# Required work
Report back every line from the entries below in which the word "lvSeq" occurs.

-- Dataset excerpts follows --

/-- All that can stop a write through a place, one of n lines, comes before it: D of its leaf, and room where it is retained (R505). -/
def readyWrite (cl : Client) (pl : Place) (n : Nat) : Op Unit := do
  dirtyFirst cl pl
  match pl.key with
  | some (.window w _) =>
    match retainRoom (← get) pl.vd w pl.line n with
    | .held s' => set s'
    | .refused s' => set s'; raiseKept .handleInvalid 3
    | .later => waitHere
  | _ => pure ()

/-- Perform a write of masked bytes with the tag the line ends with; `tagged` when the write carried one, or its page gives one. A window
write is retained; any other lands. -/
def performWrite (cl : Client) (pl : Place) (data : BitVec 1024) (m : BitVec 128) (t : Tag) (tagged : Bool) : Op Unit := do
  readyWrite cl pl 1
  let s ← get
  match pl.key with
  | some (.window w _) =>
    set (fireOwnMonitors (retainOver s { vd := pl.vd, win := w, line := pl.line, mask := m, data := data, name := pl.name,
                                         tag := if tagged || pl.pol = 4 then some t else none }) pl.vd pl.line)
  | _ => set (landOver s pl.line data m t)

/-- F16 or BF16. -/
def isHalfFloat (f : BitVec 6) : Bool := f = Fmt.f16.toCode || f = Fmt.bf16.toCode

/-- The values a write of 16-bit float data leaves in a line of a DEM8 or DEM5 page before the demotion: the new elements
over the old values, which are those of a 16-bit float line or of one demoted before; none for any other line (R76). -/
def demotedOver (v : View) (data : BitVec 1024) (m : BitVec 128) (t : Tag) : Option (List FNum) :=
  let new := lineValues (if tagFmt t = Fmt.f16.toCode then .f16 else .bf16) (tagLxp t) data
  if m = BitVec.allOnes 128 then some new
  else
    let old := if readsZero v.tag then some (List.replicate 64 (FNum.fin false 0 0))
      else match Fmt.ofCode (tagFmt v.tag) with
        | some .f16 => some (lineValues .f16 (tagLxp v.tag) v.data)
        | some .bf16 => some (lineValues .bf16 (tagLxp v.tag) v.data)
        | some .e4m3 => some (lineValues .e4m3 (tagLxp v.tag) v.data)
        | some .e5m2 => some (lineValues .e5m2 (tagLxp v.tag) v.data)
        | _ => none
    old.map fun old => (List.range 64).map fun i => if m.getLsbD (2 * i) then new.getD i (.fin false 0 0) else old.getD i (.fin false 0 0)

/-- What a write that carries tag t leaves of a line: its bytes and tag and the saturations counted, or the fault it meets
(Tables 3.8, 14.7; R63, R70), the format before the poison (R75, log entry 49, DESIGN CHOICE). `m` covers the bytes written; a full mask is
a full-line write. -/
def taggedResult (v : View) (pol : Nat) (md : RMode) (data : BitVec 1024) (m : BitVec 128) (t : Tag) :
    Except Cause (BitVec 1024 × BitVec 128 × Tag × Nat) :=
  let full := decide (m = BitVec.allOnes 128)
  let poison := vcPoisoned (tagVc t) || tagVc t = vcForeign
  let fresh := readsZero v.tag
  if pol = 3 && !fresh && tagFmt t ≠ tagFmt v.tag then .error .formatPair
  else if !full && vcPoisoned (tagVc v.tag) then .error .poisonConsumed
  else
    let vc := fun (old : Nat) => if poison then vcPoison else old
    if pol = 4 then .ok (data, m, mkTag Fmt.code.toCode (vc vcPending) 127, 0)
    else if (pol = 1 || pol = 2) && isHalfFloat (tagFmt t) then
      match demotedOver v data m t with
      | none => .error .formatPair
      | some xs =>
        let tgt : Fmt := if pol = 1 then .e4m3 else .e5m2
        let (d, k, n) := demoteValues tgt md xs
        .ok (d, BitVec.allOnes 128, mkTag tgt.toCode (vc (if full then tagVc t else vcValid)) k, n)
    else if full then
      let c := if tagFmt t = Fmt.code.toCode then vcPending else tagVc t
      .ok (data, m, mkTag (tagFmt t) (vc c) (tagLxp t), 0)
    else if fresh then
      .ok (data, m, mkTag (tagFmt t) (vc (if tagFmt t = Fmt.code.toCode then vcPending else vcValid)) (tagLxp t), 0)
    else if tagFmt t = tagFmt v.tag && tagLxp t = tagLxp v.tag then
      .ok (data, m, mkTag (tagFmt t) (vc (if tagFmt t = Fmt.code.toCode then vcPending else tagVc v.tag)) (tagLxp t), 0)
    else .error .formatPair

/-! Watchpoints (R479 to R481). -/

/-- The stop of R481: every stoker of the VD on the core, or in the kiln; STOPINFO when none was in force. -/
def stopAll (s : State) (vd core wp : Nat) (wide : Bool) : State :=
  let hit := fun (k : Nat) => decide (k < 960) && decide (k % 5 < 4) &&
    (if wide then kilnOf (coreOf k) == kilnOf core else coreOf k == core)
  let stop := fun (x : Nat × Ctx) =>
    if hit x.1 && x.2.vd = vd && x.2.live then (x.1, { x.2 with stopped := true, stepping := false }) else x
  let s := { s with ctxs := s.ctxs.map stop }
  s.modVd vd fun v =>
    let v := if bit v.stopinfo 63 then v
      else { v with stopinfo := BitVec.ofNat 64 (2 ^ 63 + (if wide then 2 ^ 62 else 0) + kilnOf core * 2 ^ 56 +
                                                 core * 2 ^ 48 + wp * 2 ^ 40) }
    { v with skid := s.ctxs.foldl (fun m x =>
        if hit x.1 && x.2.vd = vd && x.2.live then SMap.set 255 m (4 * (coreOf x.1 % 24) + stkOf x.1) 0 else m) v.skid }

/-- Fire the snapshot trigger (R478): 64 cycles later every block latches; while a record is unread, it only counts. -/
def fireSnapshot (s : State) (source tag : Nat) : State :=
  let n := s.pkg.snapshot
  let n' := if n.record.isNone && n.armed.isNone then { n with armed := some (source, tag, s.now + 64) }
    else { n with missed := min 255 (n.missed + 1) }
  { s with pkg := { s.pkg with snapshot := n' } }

-- Dataset excerpts concluded --
-- Dataset excerpts follows --

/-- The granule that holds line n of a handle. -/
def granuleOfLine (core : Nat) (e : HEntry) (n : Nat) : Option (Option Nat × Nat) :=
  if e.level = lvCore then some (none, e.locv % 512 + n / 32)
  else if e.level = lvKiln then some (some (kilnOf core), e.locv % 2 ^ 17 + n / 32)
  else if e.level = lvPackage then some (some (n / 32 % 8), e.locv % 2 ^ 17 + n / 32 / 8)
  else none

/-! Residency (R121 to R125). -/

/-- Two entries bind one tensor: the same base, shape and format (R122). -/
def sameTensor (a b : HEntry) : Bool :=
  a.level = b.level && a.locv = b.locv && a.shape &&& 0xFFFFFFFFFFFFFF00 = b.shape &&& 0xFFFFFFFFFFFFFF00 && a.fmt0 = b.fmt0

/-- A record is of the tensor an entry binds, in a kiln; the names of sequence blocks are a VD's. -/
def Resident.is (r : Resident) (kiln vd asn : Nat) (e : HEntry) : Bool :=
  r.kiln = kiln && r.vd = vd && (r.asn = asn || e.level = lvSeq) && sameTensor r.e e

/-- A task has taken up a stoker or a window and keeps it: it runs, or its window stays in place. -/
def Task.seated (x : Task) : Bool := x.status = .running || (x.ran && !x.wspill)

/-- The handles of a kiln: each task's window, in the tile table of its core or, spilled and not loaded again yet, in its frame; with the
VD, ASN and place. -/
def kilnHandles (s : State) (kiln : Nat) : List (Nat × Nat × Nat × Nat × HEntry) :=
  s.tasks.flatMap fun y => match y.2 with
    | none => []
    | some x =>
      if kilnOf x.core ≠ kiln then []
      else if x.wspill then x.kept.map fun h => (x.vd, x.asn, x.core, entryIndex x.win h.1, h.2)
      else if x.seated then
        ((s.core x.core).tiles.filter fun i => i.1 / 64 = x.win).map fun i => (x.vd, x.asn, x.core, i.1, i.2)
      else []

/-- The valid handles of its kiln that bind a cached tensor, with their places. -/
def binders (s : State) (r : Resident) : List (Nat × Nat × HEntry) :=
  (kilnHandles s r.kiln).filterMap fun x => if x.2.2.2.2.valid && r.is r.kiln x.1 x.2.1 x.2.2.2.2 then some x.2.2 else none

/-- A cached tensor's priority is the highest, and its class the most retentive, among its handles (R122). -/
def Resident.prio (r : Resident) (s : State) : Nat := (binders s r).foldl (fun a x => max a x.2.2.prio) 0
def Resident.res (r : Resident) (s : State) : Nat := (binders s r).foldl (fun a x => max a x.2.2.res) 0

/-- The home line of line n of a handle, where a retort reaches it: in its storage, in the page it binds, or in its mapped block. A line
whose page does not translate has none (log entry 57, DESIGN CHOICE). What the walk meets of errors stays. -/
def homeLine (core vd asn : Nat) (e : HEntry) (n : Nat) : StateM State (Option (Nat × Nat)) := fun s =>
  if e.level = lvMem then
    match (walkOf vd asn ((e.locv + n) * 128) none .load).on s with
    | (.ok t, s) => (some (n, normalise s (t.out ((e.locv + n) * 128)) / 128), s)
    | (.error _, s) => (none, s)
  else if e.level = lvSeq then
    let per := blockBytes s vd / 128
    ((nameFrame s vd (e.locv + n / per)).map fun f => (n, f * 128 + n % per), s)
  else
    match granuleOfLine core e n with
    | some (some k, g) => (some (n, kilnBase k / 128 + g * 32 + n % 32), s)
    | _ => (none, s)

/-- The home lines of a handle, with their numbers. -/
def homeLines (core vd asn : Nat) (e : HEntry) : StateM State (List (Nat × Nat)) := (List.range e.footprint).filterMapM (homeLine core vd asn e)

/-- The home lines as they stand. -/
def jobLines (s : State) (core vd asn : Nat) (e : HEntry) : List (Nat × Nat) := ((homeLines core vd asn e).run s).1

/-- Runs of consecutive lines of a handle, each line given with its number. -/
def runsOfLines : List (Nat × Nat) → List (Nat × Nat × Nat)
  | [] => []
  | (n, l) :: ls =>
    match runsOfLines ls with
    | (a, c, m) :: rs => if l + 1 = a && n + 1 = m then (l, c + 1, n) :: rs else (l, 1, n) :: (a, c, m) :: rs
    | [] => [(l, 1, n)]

-- Dataset excerpts concluded --
-- Dataset excerpts follows --

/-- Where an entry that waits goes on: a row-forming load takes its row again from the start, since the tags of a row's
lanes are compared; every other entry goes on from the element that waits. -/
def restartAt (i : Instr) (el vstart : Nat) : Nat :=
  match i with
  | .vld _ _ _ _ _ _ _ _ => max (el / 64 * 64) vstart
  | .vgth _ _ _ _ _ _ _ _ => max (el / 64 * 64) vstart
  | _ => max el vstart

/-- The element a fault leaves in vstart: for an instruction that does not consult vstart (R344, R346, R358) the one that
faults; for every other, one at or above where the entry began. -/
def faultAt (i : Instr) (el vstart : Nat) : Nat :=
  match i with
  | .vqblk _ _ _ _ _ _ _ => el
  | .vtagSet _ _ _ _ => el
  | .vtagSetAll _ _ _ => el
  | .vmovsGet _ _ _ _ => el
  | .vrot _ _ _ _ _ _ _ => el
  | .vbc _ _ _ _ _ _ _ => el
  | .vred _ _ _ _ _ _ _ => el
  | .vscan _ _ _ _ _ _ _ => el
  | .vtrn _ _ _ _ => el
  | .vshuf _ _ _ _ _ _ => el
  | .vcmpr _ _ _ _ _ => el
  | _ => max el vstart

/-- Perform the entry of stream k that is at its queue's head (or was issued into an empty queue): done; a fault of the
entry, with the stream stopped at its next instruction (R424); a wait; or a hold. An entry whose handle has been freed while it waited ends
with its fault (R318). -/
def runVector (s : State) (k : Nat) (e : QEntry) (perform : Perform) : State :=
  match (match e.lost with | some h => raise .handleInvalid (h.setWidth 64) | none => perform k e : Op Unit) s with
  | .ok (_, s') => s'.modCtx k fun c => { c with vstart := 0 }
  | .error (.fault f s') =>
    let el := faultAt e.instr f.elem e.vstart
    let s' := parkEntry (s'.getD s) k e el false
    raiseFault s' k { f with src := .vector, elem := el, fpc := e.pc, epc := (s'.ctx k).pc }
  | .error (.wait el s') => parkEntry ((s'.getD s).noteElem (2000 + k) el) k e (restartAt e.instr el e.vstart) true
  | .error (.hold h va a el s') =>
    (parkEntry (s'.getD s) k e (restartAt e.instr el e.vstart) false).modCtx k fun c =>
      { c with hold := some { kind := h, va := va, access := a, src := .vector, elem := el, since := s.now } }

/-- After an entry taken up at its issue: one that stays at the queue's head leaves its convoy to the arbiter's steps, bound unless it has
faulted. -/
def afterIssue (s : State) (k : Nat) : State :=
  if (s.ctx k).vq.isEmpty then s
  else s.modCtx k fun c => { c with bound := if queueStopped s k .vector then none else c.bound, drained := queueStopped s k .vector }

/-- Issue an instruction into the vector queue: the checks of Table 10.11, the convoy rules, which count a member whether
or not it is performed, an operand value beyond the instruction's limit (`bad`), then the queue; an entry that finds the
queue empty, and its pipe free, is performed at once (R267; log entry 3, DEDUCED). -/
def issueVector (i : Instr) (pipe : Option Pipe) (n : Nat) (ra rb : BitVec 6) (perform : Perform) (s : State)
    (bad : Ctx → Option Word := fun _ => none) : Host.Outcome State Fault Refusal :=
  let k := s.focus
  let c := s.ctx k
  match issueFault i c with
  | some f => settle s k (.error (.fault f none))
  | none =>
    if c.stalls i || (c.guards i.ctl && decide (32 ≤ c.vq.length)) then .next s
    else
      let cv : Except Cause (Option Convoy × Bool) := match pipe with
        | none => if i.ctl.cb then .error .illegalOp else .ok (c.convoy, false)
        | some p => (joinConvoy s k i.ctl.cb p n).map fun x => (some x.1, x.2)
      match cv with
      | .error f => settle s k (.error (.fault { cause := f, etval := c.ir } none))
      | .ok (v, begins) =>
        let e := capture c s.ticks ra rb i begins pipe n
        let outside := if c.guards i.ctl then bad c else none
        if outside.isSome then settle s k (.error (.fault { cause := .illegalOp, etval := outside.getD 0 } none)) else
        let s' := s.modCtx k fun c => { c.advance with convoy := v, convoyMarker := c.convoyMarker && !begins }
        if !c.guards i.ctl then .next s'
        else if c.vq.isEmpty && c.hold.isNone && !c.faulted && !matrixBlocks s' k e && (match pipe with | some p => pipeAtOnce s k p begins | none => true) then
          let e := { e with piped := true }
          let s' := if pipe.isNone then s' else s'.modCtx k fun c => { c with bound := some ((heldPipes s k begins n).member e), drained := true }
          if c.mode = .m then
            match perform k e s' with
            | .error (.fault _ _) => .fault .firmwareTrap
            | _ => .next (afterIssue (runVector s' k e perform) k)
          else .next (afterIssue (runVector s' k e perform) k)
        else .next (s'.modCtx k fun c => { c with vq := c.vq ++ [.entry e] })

-- Dataset excerpts concluded --

# Answer to this task
  r.kiln = kiln && r.vd = vd && (r.asn = asn || e.level = lvSeq) && sameTensor r.e e
  else if e.level = lvSeq then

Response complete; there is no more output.